▸ WHAT THE EXERCISE ASKS
Only lines that contain the word "before" belong in the answer; copy them from the records below.

┌──

/-- Nothing due, held, and an arming due. -/
theorem witness_EmptyQueueLetsTimePass :
    (offline.pending = [] ∧ dueEvents { offline with now := 108543 } = [] ∧ offline.held = false) ∧
      ({ lab with held := true } : State).held = true ∧ (lab.pending = [] ∧ dueEvents lab = [.arming .c0]) := by
  decide +kernel

/-- The part while tag 7 is WRITING, with a command that waits: it meets every law, and a step answers. -/
def writing : State :=
  { with0 (fun x => { x with wgate := true }) (lit .sustain .writing 109852 110000) with pending := [.wgateFall .c0] }

theorem writing_steps : ∃ t, step writing = .next t := ⟨_, rfl⟩

theorem witness_StepKeepsTheVetoRule : OutputLaw writing ∧ runsBurst writing.ch0 writing.ch0.queue[0] :=
  ⟨⟨by decide +kernel, by decide +kernel⟩, .inl ⟨rfl, rfl⟩⟩

/-- Tag 7 lit in the laser state `l`, with a derate factor or none. -/
def litDerated (l : LaserState) (st : BurstState) (d : Option Nat) : State :=
  with0 (fun x => { x with queue := x.queue.map fun b => { b with derate := d } }) (lit l st 109852 110000)

/-- The drive lane of channel 0 after an event that is none of its own. -/
def laneAfter (s : State) : Lane := (after (.boostEnd .c1) s).ch0.seq.lane

theorem witness_StepKeepsTheQueueLaw : QueueLaw writing where
  capacity c := by cases c <;> decide +kernel
  spaced c := by
    cases c
    · exact ⟨List.pairwise_singleton _ _, List.isChain_singleton _⟩
    · exact ⟨List.Pairwise.nil, List.isChain_nil⟩
  unsynced c := by cases c <;> decide +kernel

theorem witness_StepKeepsTagsDistinctAndNoticesBounded : TagLaw writing ∧ NoticeLaw writing := by
  have h : ((writing.ch0.queue ++ writing.ch1.queue).map Burst.tag) = [7] := by decide +kernel
  have n : writing.link.notices.length ≤ 32 := by decide +kernel
  exact ⟨by unfold TagLaw; rw [h]; decide, n⟩

theorem witness_StepKeepsThePhaseTable : PhaseLaw writing ∧ CommitLaw writing ∧ HomeLaw writing ∧
    UnlitLaw writing := by
  refine ⟨fun c => ?_, fun c => ?_, fun c => ?_, fun c => by cases c <;> decide +kernel⟩
  · cases c
    · exact ⟨⟨_, rfl, rfl⟩, by decide +kernel⟩
    · exact ⟨⟨rfl, by decide +kernel⟩, by decide +kernel⟩
  · cases c
    · exact ⟨by decide +kernel, by decide +kernel, fun _ => ⟨_, rfl, by decide +kernel, by decide +kernel⟩⟩
    · exact ⟨by decide +kernel, by decide +kernel, fun h => absurd h (by decide +kernel)⟩
  · cases c
    · exact ⟨by decide +kernel, fun _ h => by cases h⟩
    · exact ⟨by decide +kernel, fun _ h => by cases h⟩

theorem writing_timer : TimerLaw writing := by constructor <;> decide +kernel

/-- The laws while tag 7 is written, and a part in Safe Dark that a RESUME, alone, in a train or waiting, and a reset take out of
it. -/
theorem witness_StepKeepsTheDarkAndTimerLaws : (DarkLaw writing ∧ TimerLaw writing) ∧
    (let s := after .supfltFall (after .supfltRise lab)
     s.safe ≠ none ∧ s.supflt = false ∧ (after (.resume 1 (.fits ())) s).safe = none ∧
       (after (.frameArrival (trainAt 107000 (frameWire ⟨0x2A, 5, []⟩))) s).safe = none ∧
       (after .coldResetAct { s with held := true }).safe = none) :=
  ⟨⟨fun c => by cases c <;> decide +kernel, writing_timer⟩, by decide +kernel⟩

/-- The supply law while tag 7 commits 470 and nothing, or 400, is pending. -/
theorem witness_StepKeepsTheSupplyLaw :
    (let s := { writing with supply := ⟨800, some 400⟩ }
     SupplyLaw s ∧ PlaceLaw s ∧ s.supply.pending ≠ none ∧ (after (.wgateFall .c0) s).supply.pending ≠ none) ∧
    SupplyLaw writing := by
  refine ⟨⟨⟨by decide +kernel, fun p h => ?_, fun c => by cases c <;> decide +kernel⟩, ?_, ?_⟩,
    by decide +kernel, fun p h => ?_, fun c => by cases c <;> decide +kernel⟩
  · cases Option.some.inj h
    decide +kernel
  · exact fun h => absurd rfl h
  · decide +kernel
  · have : writing.supply.pending = none := by decide +kernel
    rw [this] at h
    cases h

theorem witness_StepKeepsTheHeadRanges : HeadLaw writing := fun h => by constructor <;> revert h <;> decide +kernel

/-! ## Witnesses: the link -/

theorem lab_idle : LinkIdle lab := linkIdle_of (by decide +kernel)
theorem lab_driven : driveOutputs lab = lab := by decide +kernel
theorem offline_idle : LinkIdle offline := linkIdle_of (by decide +kernel)
theorem offline_driven : driveOutputs offline = offline := by decide +kernel

/-- The longest payload, 248 bytes, is met too. -/
theorem witness_FrameIsReceivedAsItsRequest :
    (⟨0x55, 1, List.replicate 248 0⟩ : Frame).payload.length ≤ 248 ∧ lab.held = false ∧ lab.link.rx = .hunting ∧
      (lab.lineEpoch : Int) ≤ -50 + 50 := by
  decide +kernel

/-- R165, R168: a character of 50 ticks that began 20 ticks before the reset ends at 30, and the gap of 1,000 ticks after it
ends at 1,030; one that ended before the reset leaves nothing. -/
theorem test_characters_across_a_reset :
    (let s := { State.reset with now := 3000 }
     (after (.frameArrival [goodChar (-20) 0xA6, goodChar 1030 2]) s).link.rx = .assembling [2] ∧
       (after (.frameArrival [goodChar (-20) 0xA6, goodChar 1031 2]) s).link.rx = .hunting ∧
       (after (.frameArrival [goodChar (-51) 0xA6]) s) = s) := by decide +kernel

└──

▸ WORKED SOLUTION
/-- R165, R168: a character of 50 ticks that began 20 ticks before the reset ends at 30, and the gap of 1,000 ticks after it
ends at 1,030; one that ended before the reset leaves nothing. -/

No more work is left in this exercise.